[Collected data]
· · · ·
theorem Chip.writeReg_within (s : Chip) (r : Reg) (i : Nat) (v : Nat) (edges : Bool) :
    Within 0x1ffffffffffffffffffffffffffffffffffffffffffffffffffffffffffffffffffffffffffffffffffffffffffffffffffffffffffffffffffffffffffffffffffffffffffffffffffffffffffffffffffff 0x1ffffff s (Chip.writeReg s r i v edges) := by
  unfold Chip.writeReg
  repeat' first
    | (extract_lets +onlyGivenNames x; refine .cut (x := x) ?_ ?_; rotate_left; clear_value x; intro _; rotate_left; subst x)
    | (extract_lets +onlyGivenNames x; refine .cut (x := x.2) ?_ ?_; rotate_left; clear_value x; intro _; rotate_left; subst x)
    | (extract_lets +onlyGivenNames x; refine .cut (x := x.2.2) ?_ ?_; rotate_left; clear_value x; intro _; rotate_left; subst x)
    | (extract_lets +onlyGivenNames x; clear_value x)
    | extract_lets +onlyGivenNames _
    | with_reducible apply Within.refl
    | with_reducible assumption
    | decide
    | with_reducible apply Within.step (Chip.commitNow_within _)
    | with_reducible apply Within.step (Chip.hopRequest_within _ _ _)
    | with_reducible apply Within.step (Chip.kick_within _ _)
    | with_reducible apply Within.step (Chip.laneControl_within _ _ _)
    | with_reducible apply Within.step (Chip.modeRequest_within _ _)
    | with_reducible apply Within.step (Chip.poArm_within _ _ _)
    | with_reducible apply Within.step (Chip.restartMargin_within _)
    | with_reducible apply Within.step (Chip.showConverter_within _)
    | with_reducible apply Within.step (Chip.writeFields_within _ _ _ _)
    | with_reducible apply Within.step (Chip.writeLive_within _ _ _)
    | (with_reducible apply Within.onlyIf; rotate_left; intro _ _)
    | exact all_full _
    | exact testBit_full _
    | split

theorem Chip.writeSram_within (s : Chip) (a : Nat) (v : Nat) :
    Within 0x38000 0x1000801 s (Chip.writeSram s a v) := by
  unfold Chip.writeSram
  repeat' first
    | (extract_lets +onlyGivenNames x; refine .cut (x := x) ?_ ?_; rotate_left; clear_value x; intro _; rotate_left; subst x)
    | (extract_lets +onlyGivenNames x; refine .cut (x := x.2) ?_ ?_; rotate_left; clear_value x; intro _; rotate_left; subst x)
    | (extract_lets +onlyGivenNames x; refine .cut (x := x.2.2) ?_ ?_; rotate_left; clear_value x; intro _; rotate_left; subst x)
    | (extract_lets +onlyGivenNames x; clear_value x)
    | extract_lets +onlyGivenNames _
    | with_reducible apply Within.refl
    | with_reducible assumption
    | decide
    | with_reducible apply Within.step (Chip.sramPutWord_within _ _ _)
    | split

theorem Chip.busWrite_within (s : Chip) (a : Nat) (v : Nat) (edges : Bool) :
    Within 0x1ffffffffffffffffffffffffffffffffffffffffffffffffffffffffffffffffffffffffffffffffffffffffffffffffffffffffffffffffffffffffffffffffffffffffffffffffffffffffffffffffffff 0x1ffffff s (Chip.busWrite s a v edges) := by
  unfold Chip.busWrite
  repeat' first
    | (extract_lets +onlyGivenNames x; refine .cut (x := x) ?_ ?_; rotate_left; clear_value x; intro _; rotate_left; subst x)
    | (extract_lets +onlyGivenNames x; refine .cut (x := x.2) ?_ ?_; rotate_left; clear_value x; intro _; rotate_left; subst x)
    | (extract_lets +onlyGivenNames x; refine .cut (x := x.2.2) ?_ ?_; rotate_left; clear_value x; intro _; rotate_left; subst x)
    | (extract_lets +onlyGivenNames x; clear_value x)
    | extract_lets +onlyGivenNames _
    | with_reducible apply Within.refl
    | with_reducible assumption
    | decide
    | with_reducible apply Within.step (Chip.lostAccess_within _)
    | with_reducible apply Within.step (Chip.writeReg_within _ _ _ _ _)
    | with_reducible apply Within.step (Chip.writeSram_within _ _ _)
    | exact all_full _
    | exact testBit_full _
    | split

theorem Chip.riggingAccess_within (s : Chip) (a : Nat) (write : Option Nat) :
    Within 0x1ffffffffffffffffffffffffffffffffffffffffffffffffffffffffffffffffffffffffffffffffffffffffffffffffffffffffffffffffffffffffffffffffffffffffffffffffffffffffffffffffffff 0x1ffffff s (Chip.riggingAccess s a write) := by
  unfold Chip.riggingAccess
  repeat' first
    | (extract_lets +onlyGivenNames x; refine .cut (x := x) ?_ ?_; rotate_left; clear_value x; intro _; rotate_left; subst x)
    | (extract_lets +onlyGivenNames x; refine .cut (x := x.2) ?_ ?_; rotate_left; clear_value x; intro _; rotate_left; subst x)
    | (extract_lets +onlyGivenNames x; refine .cut (x := x.2.2) ?_ ?_; rotate_left; clear_value x; intro _; rotate_left; subst x)
    | (extract_lets +onlyGivenNames x; clear_value x)
    | extract_lets +onlyGivenNames _
    | with_reducible apply Within.refl
    | with_reducible assumption
    | decide
    | with_reducible apply Within.step (Chip.busWrite_within _ _ _ _)
    | with_reducible apply Within.step (Chip.readAt_within _ _)
    | exact all_full _
    | exact testBit_full _
    | split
· · · ·
Set apart and copy each line of the records that holds the word "edges".

■ Exercise output
theorem Chip.writeReg_within (s : Chip) (r : Reg) (i : Nat) (v : Nat) (edges : Bool) :
    Within 0x1ffffffffffffffffffffffffffffffffffffffffffffffffffffffffffffffffffffffffffffffffffffffffffffffffffffffffffffffffffffffffffffffffffffffffffffffffffffffffffffffffffff 0x1ffffff s (Chip.writeReg s r i v edges) := by
theorem Chip.busWrite_within (s : Chip) (a : Nat) (v : Nat) (edges : Bool) :
    Within 0x1ffffffffffffffffffffffffffffffffffffffffffffffffffffffffffffffffffffffffffffffffffffffffffffffffffffffffffffffffffffffffffffffffffffffffffffffffffffffffffffffffffff 0x1ffffff s (Chip.busWrite s a v edges) := by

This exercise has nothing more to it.